Wow! Great information! My 81 year old mother has suffered from CHF for alamost 15 years and in the last 5 yrs been dealing with AFib. They have tried twice in the last two years to start her on Amioderone, but both times have had disasterous effects.. The first time, two years ago, the drug left her extremely dizzy, nauseous and weak. She was only able to tolerate it for approx two weeks and nearly bed-ridden for the entire time. This last time they tried to start amioderone, despite my better judgement (I thought she may have been allergic) and it lasted approx 3 days, when she started having V-Tac events. Two in three days. thankfully she has a AICD impnated and it saved her life. They have since taken her off the Amioderone and have recommended AV Nod Ablation.. scheduled for tomorrow.. we will see
While the second electro says ablation,he did not inform us that it could cause sudden cardiac death,a risk after the ablation,he only said that my Mom needed to do something.He said that she would go to bed and not wake back up.The SCD can happen from 2-90 days after the ablation.
One study had several that died in a rather short time after having the AV Node ablation. http://content.onlinejacc.org/cgi/content/full/40/1/105/T2
This site also doesnt recommend the AV Node ablation, http://atrialfibrillationblog.com/av-node-ablation-why-you-shouldnt-have-it/
My Moms health isnt the best,she has HBP and is a diabetic.She also has an enlarged heart,has for many years.
I and her both want to do waht is the safest and best thing to do.
About the amiodarone,I have done research on it and some doctors will not use it,I also read that a university hospital will not use it either.
The internist that told her it was dangerous is quite stubborn and isnt the kind to tell someone this unless he thought it was the right thing to do.The side effects of amiodarone can be deadly and have killed several people,some withing a few weeks.ARDS being the most severe and quick.

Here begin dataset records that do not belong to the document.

/-- MORDANT_CAST (R25, R127, R133 to R152, R155): the `k`-th line of a channel that waits at Mordant, with its scales and its
destination line there, is cast and is ready for write issue. -/
def execMordantCast (c : Ch) (k : Nat) (ecc : Ecc) (s : State) : Host.Outcome State Fault Refusal :=
  match flowing s c.val with
  | none => .next s
  | some x =>
    match ((allGroups x).flatMap fun e => e.2.emitted.map fun m => (e.1, e.2, m))[k]? with
    | none => .next s
    | some (t, g, em) =>
      let n := unitOf s c.val g.quad g.no em.line.loc
      if !castReady s x t g em.line || !powered s (12 + n) then .next s
      else
        let u := md s n
        let word := (Config.unstated s.fresh).toNat
        match ecc with
        | .uncorrectable =>
          let s := raise (setMd s n { u with uncorr := satAdd 8 u.uncorr 1 }) (0x30 + n) word c.val (12 + n)
          .next (tileFail s c.val t.no t.att .ecc (cECC, 0))
        | _ =>
          let corr := ecc == .corrected
          let u := if corr then { u with corr := satAdd 16 u.corr 1 } else u
          let s := if corr then raise s (0x28 + n) word 0 (12 + n) else s
          let s := modGroup s c.val t.no g.no fun h => { h with emitted := h.emitted.erase em }
          if em.line.scale then
            let r := scaleLine s x t g em
            let u := { u with blk := u.blk + BitVec.ofNat 32 r.2.2.1, nanblk := u.nanblk + BitVec.ofNat 32 r.2.2.2 }
            .next (addReady (setMd r.1 n u) c.val t g x [] r.2.1)
          else
            let draws := dRnd x.desc == 5 && dSfmt x.desc != dDfmt x.desc
            let u := if draws then drawGen u else u
            let cl := castLine s x t g em u.gen
            let p := if dAcc x.desc then accVals s x t g em.line cl.1
              else let q := pickVals s t em.line (·.raw) cl.1; (q.1, q.2, ⟨0, 0⟩)
            let r := assemble p.1 x em.line p.2.1
            let u := { u with
              gen := if draws then Config.genNext u.gen else u.gen
              sat := u.sat + BitVec.ofNat 32 (cl.2.sat + p.2.2.sat), nan := u.nan + BitVec.ofNat 32 (cl.2.nan + p.2.2.nan) }
            .next (addReady (setMd r.1 n u) c.val t g x p.2.1 r.2)

/-! ### Acknowledgements and errors -/

/-- A message, a dump's record or a line of a save area has been answered OKAY; other requests of the block itself have commands of their
own for that. -/
def ownAck (s : State) (e : OwnReq) : State :=
  match e.kind with
  | .dead _ => ownLate s e
  | .msi => ownGone s e.id
  | .dump => ownGone s e.id
  | .save _ => if e.op = 1 then ownGone s e.id else s
  | _ => s

/-- WRITE_ACKNOWLEDGE (R23, R182, R191, R266): the receiver has taken a local write. A line that a core port holds, that waits at a gate, or
that a relay chain has not passed on to its last member, has no acknowledgement yet; a remote one is acknowledged by its packet. -/
def execWriteAcknowledge (line : Nat) (s : State) : Host.Outcome State Fault Refusal :=
  match lineOf s line with
  | none => .next (match ownOf s line with | some e => ownAck s e | none => s)
  | some l =>
    match l.kind with
    | .read .. => .next s
    | .signal .. => .next s
    | _ => if isRemote l.loc || !l.left.isEmpty || heldAtCore s l || noAnswer s l || anyGate s [l.loc] then .next s
      else .next (lineAck s l)

/-- RELAY_FORWARD (R182, R197): a line enters its chain, or a member passes it on to the next higher one, once that member has the
earlier lines of the chain. A fenced input gets no grant, and the line is lost there. -/
def execRelayForward (line : Nat) (s : State) : Host.Outcome State Fault Refusal :=
  match lineOf s line with
  | none => .next s
  | some l =>
    match l.left, l.loc with
    | k :: rest, .relay n off =>
      if heldAtCore s l || noAnswer s l || chainWaits s n k l.id then .next s
      else if coreFenced s k (coreInput s k l) then .next (loseLine s l.id)
      else
        let l' := { l with left := rest }
        let s := setLines s (s.path.lines.map fun y => if y.id == l.id then l' else y)
        if coreErr s k off true then .next (lineFail (raise s (0x90 + k) off 2 (0x30 + k / 2)) l' .error)
        else .next (coreWrite s k off l')
    | _, _ => .next s

/-- The error that a response stands for, and its code (Table 09-3). -/
def respErr : ErrResp → LErr × Nat
  | .poison => (.poison, 1)
  | .error => (.error, 2)
  | .world => (.world, 3)

/-- A request of the block itself is answered with an error, which its port counts and reports (R207). A record's error has its own
consequence (R71), and the answers of fetches, walks and polls come with commands of their own. -/
def ownError (s : State) (e : OwnReq) (r : ErrResp) : State :=
  match e.kind with
  | .record c => recordFail s c r
  | .poll .. => s
  | .fetch _ => s
  | .walk _ => s
  | .image => s
  | .dead _ => ownLate s e
  | _ => memErr (ownGone s e.id) e.port e.addr e.op (respErr r).2

/-- FABRIC_ERROR_RESPONSE (R207, R211, R380): a local line, or a request of the block itself, is answered POISON, ERROR or WORLD. The
bank of a stage line answers nothing of the kind. -/
def execFabricErrorResponse (line : Nat) (r : ErrResp) (s : State) : Host.Outcome State Fault Refusal :=
  match lineOf s line with
  | none => .next (match ownOf s line with | some e => ownError s e r | none => s)
  | some l =>
    match l.loc with
    | .stage _ => .next s
    | .remote .. => .next s
    | loc =>
      if l.echo = 2 || heldAtCore s l || noAnswer s l then .next s
      else
        let e := respErr r
        let s := match loc with
          | .relay n off =>
            let k := ((members s n).filter fun k => !l.left.contains k).getLast?.getD 0
            raise s (0x90 + (if isWrite l.kind then k else (members s n).headD 0)) off e.2 (0x30 + k / 2)
          | _ => errEvent s loc (lineOp l.kind) e.2
        .next (lineFail s l e.1)

/-- LATE_RESPONSE (R204, R206, R353): a response with an ID that a memory port still has outstanding comes for a line that has timed out: it
is dropped and counted, and the ID is free. A target answers no other ID (R204). -/
def execLateResponse (r : FabRsp) (s : State) : Host.Outcome State Fault Refusal :=
  if s.boot.phase != .running then .next s
  else match ownOf s (65536 * r.port.val + r.id.toNat) with
    | some e => .next (if isDead e then ownLate s e else s)
    | none => .next s

/-- LINE_TIMEOUT (R204, R380, Table 03-18): a line's answer has not come in time; a line that a core port holds is discarded. -/
def execLineTimeout (line : Nat) (s : State) : Host.Outcome State Fault Refusal :=
  match lineOf s line with
  | none => .next s
  | some l => .next (lineFail (unhold (lineGhost s l) l.id) l .timeout)

/-! ### Registers of the data path (Tables 05-6, 06-13, 07-6, 08-2, 09-6) -/

/-- Offset of a stream-page register. -/
def strOff (r : Nat) : Nat := 0x7000 + r

/-- World of the echo registers: the echo pool's, or PD60's (Table 19-1). -/
def echoSecure (s : State) : Bool :=
  match (if s.img.isSome then echoPool s else none) with
  | some p => !p.ns
  | none => domSecure s 60

/-- ECHO_FLUSH (R180): MZ_ECHO_CTRL is written; FLUSH drops every copy, and copies on their way are not installed. -/
def execEchoFlush (ns : Bool) (v : W32) (s : State) : Host.Outcome State Fault Refusal :=
  .next (mmioW s (strOff 0x50) ns (echoSecure s) fun s =>
    { s with path := { s.path with
      echoDis := bitOf v 1, echo := [], echoFlush := true
      lines := s.path.lines.map fun l => if l.echo == 1 then { l with echo := 0 } else l } })

/-- ECHO_FLUSH_DONE (R180): FLUSH reads 0. -/
def execEchoFlushDone (s : State) : Host.Outcome State Fault Refusal :=
  .next { s with path := { s.path with echoFlush := false } }

/-- Whether a member set may be enabled (R181, R321). -/
def relayOk (s : State) (ms : List Nat) : Bool :=
  !ms.isEmpty && ms.all (fun k => (im s).cPresent.getLsbD k || s.img.isNone)
    && ms.all fun k => domSecure s (48 + k / 2) == domSecure s (48 + ms.headD 0 / 2)

/-- World of chain `n`, as its members had it when EN was last set: secure with any secure member; one never enabled, or enabled empty,
follows no core port and is non-secure (R319, R321). -/
def relaySecure (s : State) (n : Nat) : Bool := s.img.isNone || locSecure s (.relay n 0)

The thing with amiodarone is that once the side effects start,there isnt much one can do until the drug gets out of the system,that can take weeks or months.
The AV Node ablation makes the person pacemaker dependent,the heart no longer beats on its own,if it does,it is called a rescue rate,it runs at about 40 beats per minute,if it does that.
We just want to do the right thing and AV Node ablation is a last resort from the info that I have found.
Amiodarone is also a last resort,if there are other drugs that could be used,that may be the best thing to so.The problem is,no one has really tried to see if other drugs will help.
That is what makes it hard to really know what to do.
The part about him not telling us the risks of the ablation is what makes one not know if he can be trusted.